If your services appear to be running according to service-control, but you still encounter the “no healthy upstream” error, the issue likely lies within the Java runtime of the vSphere Client. When the service starts but cannot fully initialize, the “Final Clue” is hidden in the wrapper logs.
Access the shell and tail the vSphere Client log:
tail -n 100 /var/log/vmware/vsphere-ui/logs/vsphere_client_virgo.log
What to look for:
lang.OutOfMemoryError: This confirms that the VCSA does not have enough physical RAM allocated to support the Java Heap size required by the UI service. This is a common culprit for vCenter no healthy upstream after reboot following an upgrade.lang.NullPointerException: Often indicates a corrupted plugin or a failure to communicate with the lookup service.The Fix: If you identify an OutOfMemoryError, you need to shut down the VCSA and increase the memory allocation in the vSphere settings.

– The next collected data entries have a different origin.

@[simp] theorem normalize_surroundings (w : WindowId) (s : State) :
    surroundings (normalize w s) = surroundings s := by simp [normalize]

@[simp] theorem crashStop_surroundings (s : State) :
    surroundings (crashStop s) = surroundings s := by
  unfold crashStop
  exact foldl_surroundings (fun _ _ => by dsimp only; split <;> simp) _ _

@[simp] theorem windowLost_surroundings (w : WindowId) (s : State) :
    surroundings (windowLost w s) = surroundings s := by simp [windowLost]

@[simp] theorem windowRecovered_surroundings (w : WindowId) (s : State) :
    surroundings (windowRecovered w s) = surroundings s := by simp [windowRecovered]

@[simp] theorem windowForcedOff_surroundings (w : WindowId) (s : State) :
    surroundings (windowForcedOff w s) = surroundings s := by simp [windowForcedOff]

@[simp] theorem windowOvertemp_surroundings (w : WindowId) (flag : Bool) (s : State) :
    surroundings (windowOvertemp w flag s) = surroundings s := by
  unfold windowOvertemp
  split <;> simp

@[simp] theorem markIssued_surroundings (w : WindowId) (s : State) :
    surroundings (markIssued w s) = surroundings s := by
  unfold markIssued
  split <;> simp

@[simp] theorem issueStep_surroundings (source : OpSource) (step : StepSpec) (s : State) :
    surroundings (issueStep source step s) = surroundings s := by
  unfold issueStep
  dsimp only
  (repeat' split) <;> simp

@[simp] theorem takeStart_surroundings (i : Nat) (d : Descriptor) (source : OpSource) (s : State) :
    surroundings (takeStart i d source s) = surroundings s := by simp [takeStart]

@[simp] theorem startOperation_surroundings (i : Nat) (source : OpSource) (s : State) :
    surroundings (startOperation i source s) = surroundings s := by
  unfold startOperation
  dsimp only
  (repeat' split) <;> simp

@[simp] theorem renewLease_surroundings (fob i : Nat) (s : State) :
    surroundings (renewLease fob i s) = surroundings s := by
  unfold renewLease
  dsimp only
  (repeat' split) <;> simp

@[simp] theorem cancelOperation_surroundings (s : State) :
    surroundings (cancelOperation s) = surroundings s := by
  unfold cancelOperation
  split <;> simp

@[simp] theorem actuateClosure_surroundings (kind : LockKind) (source : LockSource) (c : Closure) (s : State) :
    surroundings (actuateClosure kind source c s) = surroundings s := by simp [actuateClosure]

@[simp] theorem crashClosure_surroundings (c : Closure) (s : State) :
    surroundings (crashClosure c s) = surroundings s := by simp [crashClosure]

@[simp] theorem setTimed_surroundings (pattern : Pattern) (time : Nat) (s : State) :
    surroundings (setTimed pattern time s) = surroundings s := by simp [setTimed]

@[simp] theorem dropSteady_surroundings (s : State) :
    surroundings (dropSteady s) = surroundings s := by
  unfold dropSteady
  (repeat' split) <;> simp

@[simp] theorem refuseLock_surroundings (cause : LockRefusal) (s : State) :
    surroundings (refuseLock cause s) = surroundings s := by
  unfold refuseLock
  split <;> simp

@[simp] theorem actuate_surroundings (r : LockRequest) (s : State) :
    surroundings (actuate r s) = surroundings s := by
  unfold actuate
  (repeat' split) <;> simp

@[simp] theorem takeRequest_surroundings (r : LockRequest) (s : State) :
    surroundings (takeRequest r s) = surroundings s := by
  unfold takeRequest
  split <;> simp

@[simp] theorem checkRelease_surroundings (s : State) :
    surroundings (checkRelease s) = surroundings s := by
  unfold checkRelease
  dsimp only
  (repeat' split) <;> simp

@[simp] theorem releaseTailgate_surroundings (s : State) :
    surroundings (releaseTailgate s) = surroundings s := by
  unfold releaseTailgate
  split <;> simp

@[simp] theorem startRelock_surroundings (f : InFlight) (s : State) :
    surroundings (startRelock f s) = surroundings s := by
  unfold startRelock
  dsimp only
  (repeat' split) <;> simp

If you see plugin-related exceptions, you may need to clear the Serenity database or unregister stale extensions using the Managed Object Browser (MOB).
Q1: Why does vCenter show “no healthy upstream” even after restarting services?
A: Most likely, the root cause (expired certificates, low RAM, or DNS issues) wasn’t fixed. Check the logs or run the quick troubleshooting commands to find the issue.
Q2: Can I fix vCenter no healthy upstream without SSH access?
A: Yes. Use the ESXi DCUI to access the VCSA shell, or use the VAMI to fix time/DNS issues. For certificate resets, SSH is easier but not always required.
Q3: Is it safe to use a VM snapshot to fix the error?
A: Snapshot rollback can work for temporary fixes, but it’s not recommended long-term. Always take a file-based backup before rolling back, and fix the root cause (e.g., expired certificates) afterward.
Q4: Why does df -h show disk space normal but I still get the error?
A: The issue is likely DNS, time sync, or a service deadlock. Check DNS resolution and time first, then restart all services.
Q5: How do I check if Envoy proxy is running in vCenter 8.0?
A: Run this command: service-control –status envoyproxy. If it’s stopped, restart it with service-control –start envoyproxy.
Q6: Do I need to restart vCenter after fixing certificates?
A: Yes. After resetting certificates, restart all services with service-control –stop –all && service-control –start –all to apply changes.
Q7: Why does the error happen only after a vCenter upgrade?
A: Upgrades often increase RAM requirements or don’t auto-renew certificates. Check RAM allocation and certificate expiration first.
Q8: Can plugin issues cause vCenter no healthy upstream?
A: Yes. Corrupted or outdated plugins can crash the vsphere-ui service. Check the UI logs for NullPointerException and unregister stale plugins.
Q9: What’s the minimum RAM for vCenter 8.0 to avoid this error?
A: 16GB RAM is recommended. 12GB is the minimum, but it’s more likely to trigger OOM Killer and the no healthy upstream error.
Q10: How long should I wait after restarting vCenter before troubleshooting?
A: Wait 10–20 minutes. Services can take time to fully start, especially after a reboot or upgrade. If the error still shows after 20 minutes, start troubleshooting.
The vCenter no healthy upstream error is essentially a “smoke signal” indicating that the VCSA’s core services are unable to communicate. While the 503 message is a generic response from the reverse proxy, identifying the root cause – be it expired certificates, exhausted disk space, or a service crash – is straightforward when using a systematic CLI approach.
To effectively fix no healthy upstream error, always prioritize checking your STS certificates and partition health first. By maintaining proper resource overhead and monitoring your service logs, you can prevent no healthy upstream after reboot scenarios and ensure your vSphere environment remains stable. Always remember to take a file-based backup or VM snapshot before performing significant certificate or service remediation.